═══ Extracted information

/-- A settled domain goes On with its pending linger; in Parked its Waking branch is Awake once no domain of it
waits, and a branch in any other state stays as it is. The place it frees goes, in every part mode, to the first
candidate of the downward search from below the last-granted pointer, class A before the others. -/
def Obligations.SettledDomainGoesOn : Prop :=
  ∀ (s : State) (d g : DomainIx) (b : Branch),
    s.domains[d].state = .powerUp → s.domains[d].settle = 0 →
    s.mode ≠ .parked ∨ s.domains[d].branch = none ∨ s.domains[d].branch = some b →
    let on := s.putDomain d
      { s.domains[d] with
        state := .on, remaining := s.domains[d].pending, pending := 0, pendingClass := .c, settle := 0 }
    let othersWait := ∃ i : DomainIx, i ≠ d ∧ s.domains[i].branch = some b
      ∧ (s.domains[i].state = .queued ∨ s.domains[i].state = .powerUp)
    let followed :=
      if s.mode = .parked ∧ s.domains[d].branch = some b ∧ s.branches[b].mode = .waking ∧ ¬ othersWait then
        on.putBranch b { s.branches[b] with mode := .awake }
      else on
    ((∀ i : DomainIx, s.domains[i].state ≠ .queued) → exec (.settleExpiry d) s = .next followed)
      ∧ (s.powerUpCount = s.inrushLimit → s.faultInputs.getLsbD g.val = false → s.firstCandidate g →
        exec (.settleExpiry d) s = .next (followed.granted g))

/-- A linger expiry of a domain that awaits no confirmation: Off without a branch or beside another domain in Queued,
PowerUp or On; else Releasing with its branch Draining, and straight through the drain to rest at an empty queue. -/
def Obligations.LingerExpiryDestination : Prop :=
  ∀ (s : State) (d : DomainIx) (b : Branch),
    s.mode = .parked → s.domains[d].state = .on → s.domains[d].remaining = 0 → s.domains[d].awaiting = false →
    s.domains[d].waker = none →
    let others := ∃ i : DomainIx, i ≠ d ∧ s.domains[i].branch = some b
      ∧ (s.domains[i].state = .queued ∨ s.domains[i].state = .powerUp ∨ s.domains[i].state = .on)
    let ps := s.ports[portOf b]
    (s.domains[d].branch = none → exec (.lingerExpiry d) s = .next (s.putDomain d s.domains[d].dark))
      ∧ (s.domains[d].branch = some b → others →
        exec (.lingerExpiry d) s = .next (s.putDomain d s.domains[d].dark))
      ∧ (s.domains[d].branch = some b → ¬ others → s.branches[b].mode = .awake → ps.queue ≠ [] →
        ps.queue.head? ≠ some .marker →
        exec (.lingerExpiry d) s =
          .next (((s.putDomain d { s.domains[d] with state := .releasing, remaining := 0 }).putBranch b
              { s.branches[b] with
                mode := .draining, drainTimer := some s.branches[b].params.drainLimit, closing := false }).putPort
            (portOf b) { ps with queue := ps.queue ++ [.marker] }))
      ∧ (s.domains[d].branch = some b →
        (∀ i : DomainIx, i ≠ d → s.domains[i].branch = some b →
          s.domains[i].state = .off ∨ s.domains[i].state = .fault) →
        s.branches[b].mode = .awake → ps.queue = [] →
        exec (.lingerExpiry d) s = .next ((s.putDomain d s.domains[d].dark).rest b))

/-- An unconfirmed wake is charged at its linger expiry: good standing becomes suspect, suspect becomes quarantined
with RULE_QUARANTINED and the match in flight of that rule disarmed, and quarantined is loaded afresh. The waker and
mark are then cleared, and the domain goes where the expiry of a domain that awaits no confirmation takes it: Off
beside another domain of its branch in Queued, PowerUp or On; else Releasing, or through the drain to rest at an empty
queue. -/
def Obligations.UnconfirmedWakeIsCharged : Prop :=
  ∀ (s : State) (d : DomainIx) (b : Branch) (r : RuleIx),
    s.mode = .parked → s.domains[d].state = .on → s.domains[d].awaiting = true → s.domains[d].waker = some r →
    s.domains[d].remaining = 0 →
    let x := s.rules[r]
    let unarmed := s.classification.map fun c =>
      match c.verdict with
      | .matched m => if m.rule = r then { c with verdict := .matched { m with confirm := false } } else c
      | _ => c
    let charged :=
      if x.quarantine.isSome then s.putTableRule r { x with quarantine := some s.quarantineTime }
      else if x.suspect.isSome then
        ({ s with classification := unarmed }.putTableRule r
          { x with suspect := none, quarantine := some s.quarantineTime }).raise .ruleQuarantined (some r.val) d.val
            s.quarantineTime
      else s.putTableRule r { x with suspect := some s.suspectWindow }
    let y := { s.domains[d] with waker := none, awaiting := false }
    let others := ∃ i : DomainIx, i ≠ d ∧ s.domains[i].branch = some b
      ∧ (s.domains[i].state = .queued ∨ s.domains[i].state = .powerUp ∨ s.domains[i].state = .on)
    let ps := s.ports[portOf b]
    exec (.lingerExpiry d) s = exec (.lingerExpiry d) (charged.putDomain d y)
      ∧ (s.domains[d].branch = some b → others →
        exec (.lingerExpiry d) s = .next (charged.putDomain d s.domains[d].dark))
      ∧ (s.domains[d].branch = some b → ¬ others → s.branches[b].mode = .awake → ps.queue ≠ [] →
        ps.queue.head? ≠ some .marker →
        exec (.lingerExpiry d) s =
          .next (((charged.putDomain d { y with state := .releasing, remaining := 0 }).putBranch b
              { s.branches[b] with
                mode := .draining, drainTimer := some s.branches[b].params.drainLimit, closing := false }).putPort
            (portOf b) { ps with queue := ps.queue ++ [.marker] }))
      ∧ (s.domains[d].branch = some b →
        (∀ i : DomainIx, i ≠ d → s.domains[i].branch = some b →
          s.domains[i].state = .off ∨ s.domains[i].state = .fault) →
        s.branches[b].mode = .awake → ps.queue = [] →
        exec (.lingerExpiry d) s = .next ((charged.putDomain d s.domains[d].dark).rest b))

/-- A deadline's expiry: an entry not in transmission leaves and frees its buffer, on a Draining branch whose drain
does not end there too, one in transmission stays, and a marker has no deadline. That a marker's place is passed over
is the model's choice (log entry 26). -/
def Obligations.DeadlineRemovesEntry : Prop :=
  ∀ (s : State) (p : Port) (before after : List QueueItem) (e : Entry),
    (s.ports[p].queue = before ++ .frame e :: after → e.deadline = 0 →
        (e.sending = false → s.noDrainEnds p { s.ports[p] with queue := before ++ after } →
            exec (.deadlineExpiry p before.length) s =
              .next { s.putPort p { s.ports[p] with queue := before ++ after } with
                      freeBuffers := s.freeBuffers + 1 })
          ∧ (e.sending = true → exec (.deadlineExpiry p before.length) s = .next s))
      ∧ (s.ports[p].queue = before ++ .marker :: after → exec (.deadlineExpiry p before.length) s = .next s)

/-- An accounting expiry: the draw sum by the seen-powered marks, carry and charge, the draw average with a
division that rounds toward minus infinity, ACCOUNT_SATURATED at the first charge past the greatest count, the
marks, and then the levels with BATTERY_LOW, LEVEL_CHANGED and the cap order where they are due; in Drive it
reloads its timer and nothing else. -/
def Obligations.AccountingChargesInterval : Prop :=
  ∀ (s : State),
    let sum := s.budget.ibase
      + (allDomains.map fun d => if s.domains[d].seen then s.domains[d].ia else 0).sum
      + (allBranches.map fun b => if s.branches[b].seen then s.branches[b].params.current else 0).sum
    let charge := (sum + s.account.carry) / 4
    let a : Account := { s.account with
      consumed := min (s.account.consumed + charge) 4294967295
      carry := (sum + s.account.carry) % 4
      davg := ((s.account.davg : Int) + (16 * (sum : Int) - s.account.davg) / 2 ^ s.budget.shift).toNat
      saturated := s.account.saturated || decide (4294967295 < s.account.consumed + charge)
      timer := 250 }
    let level : Account := a.recomputed s.budget
    let marked : State := { s with
      account := level
      domains := Vector.ofFn fun d : DomainIx =>
        { s.domains[d] with
          seen := s.domains[d].seen && (s.domains[d].state == .powerUp || s.domains[d].state == .on
            || s.domains[d].state == .releasing) }
      branches := Vector.ofFn fun b : Branch =>
        { s.branches[b] with
          seen := s.branches[b].seen && (s.branches[b].mode == .waking || s.branches[b].mode == .awake
            || s.branches[b].mode == .draining) } }
    s.account.timer = 0 →
      (s.mode = .drive → exec .accountingExpiry s = .next { s with account := { s.account with timer := 250 } })
        ∧ (s.mode ≠ .drive → exec .accountingExpiry s = .next
          ((if a.saturated = true ∧ s.account.saturated = false then marked.raise .accountSaturated none 0 0
            else marked).levelTold s.account))

/-- An isolation's end by its timer, its count at 0: to rest in Parked, to Awake in Unconfigured and Drive with its
Off domains requested with class B and their default lingers; a Release Port request does exactly the same at any
count and is answered DONE, and is refused for a port that is not Isolated, as TP never is, and for an index that
names no port. The request acts from the head of the queue (log entry 10). -/
def Obligations.IsolationEnds : Prop :=
  ∀ (s : State) (b : Branch) (p : Port) (tag i : Byte) (more : List Byte) (rest : List (List Byte)),
    p = portOf b →
    let released := { s.branches[b] with cause := .none, isolationTimer := none, chatterCount := 0 }
    let due := s.putBranch b { s.branches[b] with isolationTimer := some 0 }
    let cleared := (s.putBranch b released).putPort p { s.ports[p] with discards := 0 }
    (s.mode = .parked → s.branches[b].mode = .isolated → s.branches[b].params.rest = .listen →
        exec (.isolationTimerExpiry b) due = .next (cleared.putBranch b
          { released with mode := .listen, windowTimer := some released.params.chatterWindow }))
      ∧ (s.mode = .parked → s.branches[b].mode = .isolated → s.branches[b].params.rest = .off →
        exec (.isolationTimerExpiry b) due = .next
          ((cleared.putBranch b { released with mode := .off }).putPort p
            { s.ports[p] with landing := [], overrun := false, discards := 0 }))
      ∧ (s.mode = .unconfigured ∨ s.mode = .drive → s.branches[b].mode = .isolated → s.arbiterIdle →
        (∀ d : DomainIx, s.domains[d].branch ≠ some b) → exec (.isolationTimerExpiry b) due = .next
          (cleared.putBranch b { released with mode := .awake, seen := true }))
      ∧ (s.mode = .unconfigured ∨ s.mode = .drive → s.branches[b].mode = .isolated →
        Answers (.isolationTimerExpiry b) due fun t =>
          { t with domains := s.domains, lastGranted := s.lastGranted, flags := s.flags, reports := s.reports,
                   reportsLost := s.reportsLost }
              = cleared.putBranch b { released with mode := .awake, seen := true }
            ∧ (s.faultInputs = 0 → t.flags = s.flags ∧ t.reports = s.reports ∧ t.reportsLost = s.reportsLost)
            ∧ ∀ d : DomainIx,
              if s.domains[d].branch = some b ∧ s.domains[d].state = .off then
                s.waitsOrGranted d
                  { s.domains[d] with
                    state := .queued, pending := s.domains[d].defaultLinger, pendingClass := .b } t.domains[d]
              else if s.domains[d].state = .queued then s.waitsOrGranted d s.domains[d] t.domains[d]
              else t.domains[d] = s.domains[d])
      ∧ (s.mode ≠ .fallback → s.turn ([0x32, tag, byte p.val] ++ more) rest → s.branches[b].mode = .isolated →
        Answers (.isolationTimerExpiry b) due fun t =>
          exec .releasePort s = .next (t.answered rest [0x32, tag, 0]))
      ∧ (s.mode ≠ .fallback → s.turn ([0x32, tag, byte p.val] ++ more) rest → s.branches[b].mode ≠ .isolated →
        exec .releasePort s = .next (s.answered rest [0x32, tag, 5]))
      ∧ (s.mode ≠ .fallback → s.turn ([0x32, tag, 0] ++ more) rest →
        exec .releasePort s = .next (s.answered rest [0x32, tag, 5]))
      ∧ (s.mode ≠ .fallback → s.turn ([0x32, tag, i] ++ more) rest → 6 < i.toNat →
        exec .releasePort s = .next (s.answered rest [0x32, tag, 2]))

/-- A schedule entry's expiry: Honoured, its unarmed wake requests act by the state of the domain: an Off one is
queued, or granted at once where a place is free, and its branch follows, one in Queued or PowerUp takes the greater
pending linger and the higher class, an On one the greater linger, a Releasing one returns to On and withdraws its
branch's marker, and one in Fault or Off on an Isolated branch ignores it. The domains of a larger wake set are
requested one after the other in ascending index. Otherwise SCHEDULE_SKIPPED. Either way a repeat entry reloads its
period and a one-shot entry is spent. -/
def Obligations.ScheduleEntryFires : Prop :=
  ∀ (s : State) (i : EntryIx) (d : DomainIx) (b : Branch),
    s.mode = .parked → s.schedule[i].enabled = true → s.schedule[i].countdown = 0 →
    let e := s.schedule[i]
    let spent : ScheduleEntry :=
      if e.mode = .repeating then { e with countdown := e.period } else { e with enabled := false, countdown := 0 }
    let fired := { s with schedule := s.schedule.set i spent }
    let outcome := if e.cls = .c ∧ (s.account.effective = .red ∨ s.account.effective = .exhausted) then 2 else 1
    let x := s.domains[d]
    let asked := s.cappedAt (if e.linger = 0 then x.defaultLinger else e.linger)
    let queued := { x with state := .queued, pending := asked, pendingClass := e.cls }
    let granted := { queued with state := .powerUp, seen := true, settle := x.settleTime }
    let revived := { x with state := .on, remaining := asked }
    let higher :=
      if x.pendingClass = .a ∨ e.cls = .a then WakeClass.a else if x.pendingClass = .b ∨ e.cls = .b then .b else .c
    (¬ s.honours e.cls → exec (.scheduleExpiry i) s =
        .next (fired.raise .scheduleSkipped (some i.val) outcome s.account.effective.code))
      ∧ (s.honours e.cls → e.wake = 0 → exec (.scheduleExpiry i) s = .next fired)
      ∧ (s.honours e.cls → exec (.scheduleExpiry i) s =
        s.fireEach i e spent (allDomains.filter fun j => e.wake.getLsbD j.val))
      ∧ (s.honours e.cls → e.wake = BitVec.twoPow 16 d.val → s.arbiterIdle →
        (x.state = .on → exec (.scheduleExpiry i) s =
            .next (fired.putDomain d { x with remaining := max x.remaining asked }))
          ∧ (x.state = .queued ∨ x.state = .powerUp → exec (.scheduleExpiry i) s =
            .next (fired.putDomain d { x with pending := max x.pending asked, pendingClass := higher }))
          ∧ (x.state = .releasing →
            (x.branch = none → exec (.scheduleExpiry i) s = .next (fired.putDomain d revived))
              ∧ (x.branch = some b → s.branches[b].mode = .draining → exec (.scheduleExpiry i) s =
                .next (fired.joined d b revived)))
          ∧ (x.state = .fault → exec (.scheduleExpiry i) s = .next fired)
          ∧ (x.state = .off → x.branch = some b → s.branches[b].mode = .isolated →
            exec (.scheduleExpiry i) s = .next fired)
          ∧ (x.state = .off → s.inrushLimit ≤ s.powerUpCount →
            (x.branch = none → exec (.scheduleExpiry i) s = .next (fired.putDomain d queued))
              ∧ (x.branch = some b → exec (.scheduleExpiry i) s = .next (fired.joined d b queued)))
          ∧ (x.state = .off → s.powerUpCount < s.inrushLimit → s.faultInputs.getLsbD d.val = false →
            (x.branch = none → exec (.scheduleExpiry i) s =
                .next { fired.putDomain d granted with lastGranted := d })
              ∧ (x.branch = some b → s.branches[b].mode ≠ .isolated → exec (.scheduleExpiry i) s =
                .next { fired.joined d b granted with lastGranted := d })))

══════

Which lines above run from the one containing "else t.domains[d] = s.domains[d])" down to the one containing "exec .releasePort s = .next (t.answered"? Repeat exactly those, both ends included, and nothing else.

              else t.domains[d] = s.domains[d])
      ∧ (s.mode ≠ .fallback → s.turn ([0x32, tag, byte p.val] ++ more) rest → s.branches[b].mode = .isolated →
        Answers (.isolationTimerExpiry b) due fun t =>
          exec .releasePort s = .next (t.answered rest [0x32, tag, 0]))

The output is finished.